==== Information provided ====
/-- `MP_NEAR` (R196, R192, R193, R195): it completes, with the candidates in `CAND` and packed in the RES
registers. The vectors of the inter neighbours above, to the left and above left that are not zero, corrected
for the sign bias, fall into bins with weights 2, 2 and 1, one that equals the last bin's into that bin; a
third bin that equals the first adds 1 to the first. The two first bins are exchanged where the second is
strictly heavier; `best` is the first, or zero where the zero vectors weigh more; all three are clamped. The
counts are those weights and that of the SPLIT neighbours, each at most 5. -/
def Obligations.MpNearResult : Prop :=
  ∀ s : State, s.posOk = true →
    let bins := s.nearVotes.foldl addVote []
    let bin (i : Nat) : Mv × Nat := bins.getD i (Mv.zero, 0)
    let w1 := (bin 0).2 + if bins.length = 3 ∧ (bin 2).1 = (bin 0).1 then 1 else 0
    let w2 := (bin 1).2
    let v1 := if w1 < w2 then (bin 1).1 else (bin 0).1
    let v2 := if w1 < w2 then (bin 0).1 else (bin 1).1
    ∃ t, exec .mpNear s = .next t ∧
      t.cand.best = s.clampedMv (if s.zeroWeight ≤ max w1 w2 then v1 else Mv.zero) ∧
      t.cand.nearest = s.clampedMv v1 ∧ t.cand.near = s.clampedMv v2 ∧
      t.cand.cntAt 0 = s.zeroWeight ∧ t.cand.cntAt 1 = max w1 w2 ∧ t.cand.cntAt 2 = min w1 w2 ∧
      t.cand.cntAt 3 = 2 * boolNat (decide (s.aboveMb.mode = .split)) +
        2 * boolNat (decide (s.leftMb.mode = .split)) + boolNat (decide (s.aboveLeftMb.mode = .split)) ∧
      t.result 0 = t.cand.best.y ++ t.cand.best.x ∧ t.result 1 = t.cand.nearest.y ++ t.cand.nearest.x ∧
      t.result 2 = t.cand.near.y ++ t.cand.near.x ∧
      (∀ i < 4, t.cand.cntAt i ≤ 5 ∧ ((t.result 3).extractLsb' (8 * i) 8).toNat = t.cand.cntAt i) ∧
      (∀ v ∈ [t.cand.best, t.cand.nearest, t.cand.near],
        -(64 * (s.mbx : Int)) - 64 ≤ v.x.toInt ∧ v.x.toInt ≤ 64 * ((s.mbW : Int) - 1 - s.mbx) + 64 ∧
        -(64 * (s.mby : Int)) - 64 ≤ v.y.toInt ∧ v.y.toInt ≤ 64 * ((s.mbH : Int) - 1 - s.mby) + 64) ∧
      t = { s with cand := t.cand, res := t.res, response := .ok }

/-- `MP_MODE` (R199, R198): the leaf of tree 5 with the probabilities that the candidate counts select,
one of the five motion modes, stored and in `RES0`. `MP_READMV` (R202, R203): the vertical component is
read first, then the horizontal one, each in the long or the short form, the sign only where the magnitude is
not 0; each lies in -1023 .. 1023; `RES0` is the packed delta. -/
def Obligations.MpModeReadmvResults : Prop :=
  ∀ s : State, s.posOk = true → s.rdValid 0 = true →
    (∃ v r, readTree s.cbuf mvrefTree
        (fun k => .ok ((modeContexts.getD (s.cand.cntAt k) []).getD k 0)) 0 (s.rdAt 0) = .ok (v, r) ∧
      5 ≤ v ∧ v ≤ 9 ∧ exec .mpMode s = .next (((s.setRd 0 r).setCur
        { s.cur with mode := MbMode.ofNum v }).setRes 0 (BitVec.ofNat 32 v)).done) ∧
    (s.ProbKnown (mvcIndex 0) 38 →
      ∃ d r, s.DeltaCoded d r ∧ exec .mpReadmv s = .next ((s.setRd 0 r).setRes 0 (d.y ++ d.x)).done)

/-- `MP_SPLIT` (R205 to R211): it completes; the shape is a leaf of tree 6 with its fixed probabilities; each
partition in turn reads its choice in the context of the vectors to the left and above, and its vector goes to
all its sub-blocks before the next is read; the macroblock's vector is that of sub-block 15, the shape in
`RES0`. -/
def Obligations.MpSplitResult : Prop :=
  ∀ s : State, s.posOk = true → s.rdValid 0 = true → s.ProbKnown (mvcIndex 0) 38 →
    ∃ (v : Nat) (r : Rd) (u : Nat → State),
      readTree s.cbuf splitTree (fun n => .ok (([110, 111, 150] : List Byte).getD n 0)) 0 (s.rdAt 0) =
        .ok (v, r) ∧ v ≤ 3 ∧
      u 0 = (s.setRd 0 r).setCur { s.cur with split := SplitShape.ofNum v } ∧
      (∀ n k, (splitFirst.getD v [])[n]? = some k → SubVectorRead v n k (u n) (u (n + 1))) ∧
      let w := u (splitFirst.getD v []).length
      exec .mpSplit s =
        .next ((w.setCur { w.cur with mv := w.cur.bmvAt 15 }).setRes 0 (BitVec.ofNat 32 v)).done ∧
      (∀ a < 16, ∀ b < 16, partOf v a = partOf v b → w.cur.bmvAt a = w.cur.bmvAt b) ∧
      w.cur = { s.cur with split := SplitShape.ofNum v, bmv := w.cur.bmv } ∧ onlyRd 0 s w ∧ onlyMb s w ∧
      w = { s with rd := w.rd, mbinfo := w.mbinfo }

/-- `MP_MB` is the sequence of commands that R214 gives, whatever they answer: `MP_NEAR`, `MP_MODE`, and then
by the mode a candidate, `MP_READMV` added to the best one, `MP_SPLIT` or zero (R200). It completes; what each
motion mode makes the vector, all sixteen sub-vectors and the shape; the candidates are those of `MP_NEAR`,
whose `RES2` and `RES3` stand (notes/assumptions/13.md). -/
def Obligations.MpMbResult : Prop :=
  (∀ s : State, s.posOk = true → s.rdValid 0 = true →
    exec .mpMb s = andThen (mpSequence s) fun w =>
      .next ((w.setRes 0 (w.cur.mv.y ++ w.cur.mv.x)).setRes 1 (BitVec.ofNat 32 w.cur.mode.num))) ∧
  ∀ s : State, s.posOk = true → s.rdValid 0 = true → s.ProbKnown (mvcIndex 0) 38 →
    ∃ t n, exec .mpMb s = .next t ∧ exec .mpNear s = .next n ∧ t.cand = n.cand ∧
      t.result 0 = t.cur.mv.y ++ t.cur.mv.x ∧ t.result 1 = BitVec.ofNat 32 t.cur.mode.num ∧
      t.result 2 = n.result 2 ∧ t.result 3 = n.result 3 ∧
      5 ≤ t.cur.mode.num ∧
      (t.cur.mode = .zero → t.cur.mv = Mv.zero) ∧ (t.cur.mode = .nearest → t.cur.mv = t.cand.nearest) ∧
      (t.cur.mode = .near → t.cur.mv = t.cand.near) ∧
      (t.cur.mode = .new → ∃ dx dy : Int, -1023 ≤ dx ∧ dx ≤ 1023 ∧ -1023 ≤ dy ∧ dy ≤ 1023 ∧
        t.cur.mv = ⟨t.cand.best.x + BitVec.ofInt 16 dx, t.cand.best.y + BitVec.ofInt 16 dy⟩) ∧
      (t.cur.mode ≠ .split → t.cur.split = .halves16x8 ∧ ∀ b < 16, t.cur.bmvAt b = t.cur.mv) ∧
      (t.cur.mode = .split → t.cur.mv = t.cur.bmvAt 15) ∧
      t.cur = { s.cur with
        mode := t.cur.mode, mv := t.cur.mv, bmv := t.cur.bmv, split := t.cur.split } ∧
      onlyRd 0 s t ∧ onlyMb s t ∧
      t = { s with rd := t.rd, mbinfo := t.mbinfo, cand := t.cand, res := t.res, response := .ok }

/-! ## Coefficient decoder (43_coefficient_decoder.md) -/

/-- `CD_BLOCK` (R232 to R240): it completes for every block that fits its plane type. Its tokens are read by
tree 9 with the probabilities of the plane type, the band and the context; where it stops and the nz flag are
in `RES0` and `RES1`, and the flag in the block's two context entries. Each value that is not 0 is
dequantised and put in its zigzag place; every other coefficient of the block, and everything else, is as
before. -/
def Obligations.CdBlockResult : Prop :=
  ∀ (ty b k : Byte) (s : State), okTypeBlock ty b = true → k.toNat ≤ 8 → s.posOk = true →
    s.rdValid k.toNat = true → s.ProbKnown (264 * ty.toNat) 264 →
    ∀ d, Memory.find s.dq s.seg = some d →
    let first := if ty.toNat = 0 then 1 else 0
    let factor (j : Nat) : Nat := if ty.toNat = 1 then (if j = 0 then d.y2dc else d.y2ac)
      else if ty.toNat = 2 then (if j = 0 then d.uvdc else d.uvac)
      else if ty.toNat = 3 ∧ j = 0 then d.y1dc else d.y1ac
    ∃ t i tok value r, exec (.cdBlock ty b k) s = .next t ∧
      s.TokensRead ty.toNat b.toNat (s.rdAt k.toNat) i tok value r ∧ t.rdAt k.toNat = r ∧
      (∀ j < 16, t.coefAt b.toNat (zigzag.getD j 0) =
        if first ≤ j ∧ j < i ∧ tok j ≠ 0 then value j * (factor j : Int)
        else s.coefAt b.toNat (zigzag.getD j 0)) ∧
      t.result 0 = BitVec.ofNat 32 i ∧ t.result 1 = boolWord (decide (first < i)) ∧
      Memory.get t.nzAbove nzZero s.mbx = (Memory.get s.nzAbove nzZero s.mbx).setIfInBounds
        (nzAboveIndex b.toNat) (decide (first < i)) ∧
      t.nzLeft = s.nzLeft.setIfInBounds (nzLeftIndex b.toNat) (decide (first < i)) ∧
      (ty.toNat = 0 → t.coefAt b.toNat 0 = s.coefAt b.toNat 0) ∧
      (∀ c j, c ≠ b.toNat → j < 16 → t.coefAt c j = s.coefAt c j) ∧
      onlyRd k.toNat s t ∧ onlyRes [0, 1] s t ∧ onlyNzColumn s t ∧
      t = { s with rd := t.rd, coef := t.coef, nzAbove := t.nzAbove, nzLeft := t.nzLeft, res := t.res
                   response := .ok }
====
== Task requirements ==
The required output is every line above from the one with "read first, then" down to the one with "(d.y ++ d.x)).done)", restated word for word, ends included.

== Worked solution ==
read first, then the horizontal one, each in the long or the short form, the sign only where the magnitude is
not 0; each lies in -1023 .. 1023; `RES0` is the packed delta. -/
def Obligations.MpModeReadmvResults : Prop :=
  ∀ s : State, s.posOk = true → s.rdValid 0 = true →
    (∃ v r, readTree s.cbuf mvrefTree
        (fun k => .ok ((modeContexts.getD (s.cand.cntAt k) []).getD k 0)) 0 (s.rdAt 0) = .ok (v, r) ∧
      5 ≤ v ∧ v ≤ 9 ∧ exec .mpMode s = .next (((s.setRd 0 r).setCur
        { s.cur with mode := MbMode.ofNum v }).setRes 0 (BitVec.ofNat 32 v)).done) ∧
    (s.ProbKnown (mvcIndex 0) 38 →
      ∃ d r, s.DeltaCoded d r ∧ exec .mpReadmv s = .next ((s.setRd 0 r).setRes 0 (d.y ++ d.x)).done)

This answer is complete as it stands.